Scan the records below and report how many lines include the string "Cplx"; the number alone will do.

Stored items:
# # # # # # #

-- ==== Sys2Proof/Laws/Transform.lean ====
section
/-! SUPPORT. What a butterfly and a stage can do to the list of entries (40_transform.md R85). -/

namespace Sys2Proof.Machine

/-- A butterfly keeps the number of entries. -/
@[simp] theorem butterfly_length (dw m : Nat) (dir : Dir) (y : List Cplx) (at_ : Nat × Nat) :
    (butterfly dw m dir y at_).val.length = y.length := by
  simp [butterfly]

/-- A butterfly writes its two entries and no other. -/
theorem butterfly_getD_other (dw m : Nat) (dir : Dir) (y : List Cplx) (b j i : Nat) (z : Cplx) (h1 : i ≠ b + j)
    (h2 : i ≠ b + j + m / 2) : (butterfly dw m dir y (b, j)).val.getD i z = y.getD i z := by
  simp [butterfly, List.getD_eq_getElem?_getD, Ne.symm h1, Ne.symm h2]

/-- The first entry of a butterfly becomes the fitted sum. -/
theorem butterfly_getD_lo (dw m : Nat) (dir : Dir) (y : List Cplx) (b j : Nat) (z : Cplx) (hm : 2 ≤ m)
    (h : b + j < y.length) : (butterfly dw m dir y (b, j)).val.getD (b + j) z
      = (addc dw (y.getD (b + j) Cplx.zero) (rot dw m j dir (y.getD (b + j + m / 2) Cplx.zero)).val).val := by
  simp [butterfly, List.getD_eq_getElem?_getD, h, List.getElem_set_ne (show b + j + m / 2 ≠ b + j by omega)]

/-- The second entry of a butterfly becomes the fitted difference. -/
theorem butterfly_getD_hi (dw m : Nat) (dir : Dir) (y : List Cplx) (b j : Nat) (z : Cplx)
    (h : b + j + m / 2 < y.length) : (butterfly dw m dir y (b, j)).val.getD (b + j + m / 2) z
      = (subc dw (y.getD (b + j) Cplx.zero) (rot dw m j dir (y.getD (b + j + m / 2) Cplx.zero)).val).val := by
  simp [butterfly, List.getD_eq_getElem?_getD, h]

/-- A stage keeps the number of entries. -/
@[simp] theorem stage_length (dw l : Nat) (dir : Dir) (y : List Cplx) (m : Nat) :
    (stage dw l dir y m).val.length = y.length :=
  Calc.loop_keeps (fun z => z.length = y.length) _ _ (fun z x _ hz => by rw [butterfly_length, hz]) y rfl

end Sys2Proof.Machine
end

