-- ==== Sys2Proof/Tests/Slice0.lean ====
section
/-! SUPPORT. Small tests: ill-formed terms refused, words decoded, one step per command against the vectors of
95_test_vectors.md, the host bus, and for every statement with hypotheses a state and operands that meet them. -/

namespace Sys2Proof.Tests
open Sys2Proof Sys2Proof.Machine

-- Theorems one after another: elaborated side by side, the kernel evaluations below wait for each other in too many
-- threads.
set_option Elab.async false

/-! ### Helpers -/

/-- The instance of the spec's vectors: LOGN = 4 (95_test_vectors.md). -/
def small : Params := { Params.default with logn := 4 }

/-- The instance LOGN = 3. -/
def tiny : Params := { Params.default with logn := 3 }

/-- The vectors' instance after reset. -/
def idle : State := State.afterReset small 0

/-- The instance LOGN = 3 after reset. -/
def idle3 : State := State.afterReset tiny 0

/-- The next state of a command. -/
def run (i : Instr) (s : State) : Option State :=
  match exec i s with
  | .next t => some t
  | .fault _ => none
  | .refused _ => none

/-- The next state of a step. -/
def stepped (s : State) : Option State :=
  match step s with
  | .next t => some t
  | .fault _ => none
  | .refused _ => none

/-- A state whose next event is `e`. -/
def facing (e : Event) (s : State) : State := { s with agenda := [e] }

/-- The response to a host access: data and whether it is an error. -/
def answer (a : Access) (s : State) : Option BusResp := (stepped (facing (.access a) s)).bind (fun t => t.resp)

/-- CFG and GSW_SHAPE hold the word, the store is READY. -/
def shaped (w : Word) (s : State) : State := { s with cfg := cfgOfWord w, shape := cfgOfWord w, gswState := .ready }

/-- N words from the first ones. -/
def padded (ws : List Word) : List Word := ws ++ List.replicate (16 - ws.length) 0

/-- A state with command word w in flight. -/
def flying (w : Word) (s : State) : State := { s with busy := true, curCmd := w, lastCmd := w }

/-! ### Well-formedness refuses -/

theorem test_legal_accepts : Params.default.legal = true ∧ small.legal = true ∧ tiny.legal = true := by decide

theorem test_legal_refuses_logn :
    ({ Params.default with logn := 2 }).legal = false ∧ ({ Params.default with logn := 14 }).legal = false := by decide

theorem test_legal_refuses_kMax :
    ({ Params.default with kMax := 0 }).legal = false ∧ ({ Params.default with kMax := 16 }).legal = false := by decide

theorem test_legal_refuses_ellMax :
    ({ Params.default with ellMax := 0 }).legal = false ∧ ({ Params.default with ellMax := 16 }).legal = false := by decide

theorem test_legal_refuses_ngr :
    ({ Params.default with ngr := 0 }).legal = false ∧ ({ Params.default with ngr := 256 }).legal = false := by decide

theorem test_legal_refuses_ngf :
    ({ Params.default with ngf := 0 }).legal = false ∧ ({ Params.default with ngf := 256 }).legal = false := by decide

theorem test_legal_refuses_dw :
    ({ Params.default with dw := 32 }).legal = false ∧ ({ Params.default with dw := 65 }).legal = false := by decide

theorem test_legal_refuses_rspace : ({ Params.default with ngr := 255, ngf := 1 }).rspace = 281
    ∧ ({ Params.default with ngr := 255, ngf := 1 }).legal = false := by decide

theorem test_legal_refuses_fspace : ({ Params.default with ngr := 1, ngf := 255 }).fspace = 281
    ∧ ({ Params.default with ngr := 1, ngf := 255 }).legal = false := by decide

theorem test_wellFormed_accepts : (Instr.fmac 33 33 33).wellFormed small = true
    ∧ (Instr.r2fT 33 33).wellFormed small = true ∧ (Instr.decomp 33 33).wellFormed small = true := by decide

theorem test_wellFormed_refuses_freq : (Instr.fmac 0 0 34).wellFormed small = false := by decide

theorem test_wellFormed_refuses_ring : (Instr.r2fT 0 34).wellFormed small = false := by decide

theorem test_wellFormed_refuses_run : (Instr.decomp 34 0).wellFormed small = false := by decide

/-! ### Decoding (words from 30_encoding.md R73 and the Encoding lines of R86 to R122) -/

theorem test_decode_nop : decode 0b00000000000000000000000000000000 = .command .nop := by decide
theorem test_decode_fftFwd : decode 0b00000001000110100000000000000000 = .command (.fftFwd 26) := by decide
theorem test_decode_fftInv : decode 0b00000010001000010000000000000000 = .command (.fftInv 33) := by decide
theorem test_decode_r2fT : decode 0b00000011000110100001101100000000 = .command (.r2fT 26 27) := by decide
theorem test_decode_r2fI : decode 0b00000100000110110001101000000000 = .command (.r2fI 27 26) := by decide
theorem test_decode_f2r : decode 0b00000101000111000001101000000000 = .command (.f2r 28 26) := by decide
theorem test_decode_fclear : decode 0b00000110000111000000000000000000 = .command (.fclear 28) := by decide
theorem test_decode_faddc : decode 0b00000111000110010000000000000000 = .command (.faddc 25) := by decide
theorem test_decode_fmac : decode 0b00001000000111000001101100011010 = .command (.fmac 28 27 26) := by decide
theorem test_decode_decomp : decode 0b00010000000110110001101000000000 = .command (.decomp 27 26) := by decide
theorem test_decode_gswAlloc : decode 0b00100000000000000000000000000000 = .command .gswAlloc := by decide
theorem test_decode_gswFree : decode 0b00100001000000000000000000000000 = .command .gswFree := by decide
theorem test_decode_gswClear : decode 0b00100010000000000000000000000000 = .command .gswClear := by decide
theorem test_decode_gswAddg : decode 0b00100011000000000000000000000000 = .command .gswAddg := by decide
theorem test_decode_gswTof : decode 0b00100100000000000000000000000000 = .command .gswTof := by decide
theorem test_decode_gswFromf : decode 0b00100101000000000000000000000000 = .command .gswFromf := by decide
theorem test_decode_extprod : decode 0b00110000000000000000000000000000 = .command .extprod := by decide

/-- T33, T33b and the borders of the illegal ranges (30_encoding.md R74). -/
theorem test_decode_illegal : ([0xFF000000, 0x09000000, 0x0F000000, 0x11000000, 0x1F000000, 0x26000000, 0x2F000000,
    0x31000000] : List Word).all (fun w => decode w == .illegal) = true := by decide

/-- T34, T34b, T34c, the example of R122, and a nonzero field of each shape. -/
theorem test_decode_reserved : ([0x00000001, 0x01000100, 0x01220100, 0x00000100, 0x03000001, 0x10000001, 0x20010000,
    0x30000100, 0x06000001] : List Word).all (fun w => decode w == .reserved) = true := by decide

# # # # # # #

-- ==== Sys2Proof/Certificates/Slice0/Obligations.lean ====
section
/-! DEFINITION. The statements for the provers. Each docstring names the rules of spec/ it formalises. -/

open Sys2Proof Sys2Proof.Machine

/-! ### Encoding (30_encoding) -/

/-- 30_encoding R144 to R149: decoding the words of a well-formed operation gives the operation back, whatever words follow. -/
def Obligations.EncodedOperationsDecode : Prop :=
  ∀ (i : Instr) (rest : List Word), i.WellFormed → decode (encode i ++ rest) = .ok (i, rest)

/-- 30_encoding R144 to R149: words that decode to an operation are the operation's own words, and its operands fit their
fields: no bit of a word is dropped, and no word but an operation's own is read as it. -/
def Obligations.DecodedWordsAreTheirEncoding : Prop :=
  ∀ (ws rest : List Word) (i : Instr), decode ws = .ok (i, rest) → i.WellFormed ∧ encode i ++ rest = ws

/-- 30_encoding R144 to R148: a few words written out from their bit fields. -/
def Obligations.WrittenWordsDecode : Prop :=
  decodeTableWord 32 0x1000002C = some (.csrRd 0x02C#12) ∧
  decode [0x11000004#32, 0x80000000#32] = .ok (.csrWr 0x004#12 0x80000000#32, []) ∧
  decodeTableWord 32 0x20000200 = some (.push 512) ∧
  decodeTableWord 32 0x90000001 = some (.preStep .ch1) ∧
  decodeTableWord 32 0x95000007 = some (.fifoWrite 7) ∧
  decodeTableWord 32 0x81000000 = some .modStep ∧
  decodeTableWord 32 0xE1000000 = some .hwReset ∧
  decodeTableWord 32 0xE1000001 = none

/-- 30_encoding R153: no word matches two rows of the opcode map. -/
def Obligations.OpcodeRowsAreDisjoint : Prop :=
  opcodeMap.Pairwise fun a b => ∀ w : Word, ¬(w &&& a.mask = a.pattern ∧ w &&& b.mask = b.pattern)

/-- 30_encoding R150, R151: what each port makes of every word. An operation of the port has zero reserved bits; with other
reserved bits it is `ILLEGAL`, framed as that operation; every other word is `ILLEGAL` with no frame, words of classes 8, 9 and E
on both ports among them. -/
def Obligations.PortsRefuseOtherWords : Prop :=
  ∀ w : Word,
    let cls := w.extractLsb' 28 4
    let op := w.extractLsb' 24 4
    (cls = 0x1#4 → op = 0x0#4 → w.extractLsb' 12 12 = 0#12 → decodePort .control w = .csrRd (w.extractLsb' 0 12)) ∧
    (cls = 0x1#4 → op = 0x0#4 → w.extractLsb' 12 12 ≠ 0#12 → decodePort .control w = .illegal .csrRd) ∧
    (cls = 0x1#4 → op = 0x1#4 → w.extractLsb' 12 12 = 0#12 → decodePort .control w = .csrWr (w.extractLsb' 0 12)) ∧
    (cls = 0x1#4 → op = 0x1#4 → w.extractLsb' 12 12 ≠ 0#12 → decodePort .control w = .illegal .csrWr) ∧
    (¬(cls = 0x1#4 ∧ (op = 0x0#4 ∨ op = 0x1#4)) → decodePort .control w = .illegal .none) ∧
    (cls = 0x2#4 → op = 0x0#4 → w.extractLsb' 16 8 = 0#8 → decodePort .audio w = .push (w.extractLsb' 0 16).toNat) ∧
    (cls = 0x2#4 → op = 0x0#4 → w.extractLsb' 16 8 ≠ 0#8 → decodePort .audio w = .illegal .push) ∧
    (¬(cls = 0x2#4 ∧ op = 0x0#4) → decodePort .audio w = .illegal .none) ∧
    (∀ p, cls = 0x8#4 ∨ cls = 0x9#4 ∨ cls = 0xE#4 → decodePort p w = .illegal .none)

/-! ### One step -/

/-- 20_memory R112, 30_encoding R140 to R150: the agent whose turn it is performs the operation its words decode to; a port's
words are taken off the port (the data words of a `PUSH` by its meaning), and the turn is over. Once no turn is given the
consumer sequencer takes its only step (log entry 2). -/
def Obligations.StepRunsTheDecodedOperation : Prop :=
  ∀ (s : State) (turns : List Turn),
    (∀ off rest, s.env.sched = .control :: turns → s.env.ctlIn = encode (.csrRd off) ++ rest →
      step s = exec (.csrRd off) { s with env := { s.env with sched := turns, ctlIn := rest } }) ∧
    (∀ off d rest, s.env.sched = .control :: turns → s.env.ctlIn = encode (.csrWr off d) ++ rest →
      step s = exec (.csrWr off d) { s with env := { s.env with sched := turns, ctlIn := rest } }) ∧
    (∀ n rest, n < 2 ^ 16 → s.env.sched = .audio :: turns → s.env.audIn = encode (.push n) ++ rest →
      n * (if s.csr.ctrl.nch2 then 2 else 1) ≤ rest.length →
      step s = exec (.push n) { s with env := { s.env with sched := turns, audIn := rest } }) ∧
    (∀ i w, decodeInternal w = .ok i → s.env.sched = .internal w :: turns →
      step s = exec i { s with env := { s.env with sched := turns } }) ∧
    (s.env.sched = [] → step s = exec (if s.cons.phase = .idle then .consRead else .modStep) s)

# # # # # # #

YOUR SOLUTION: 7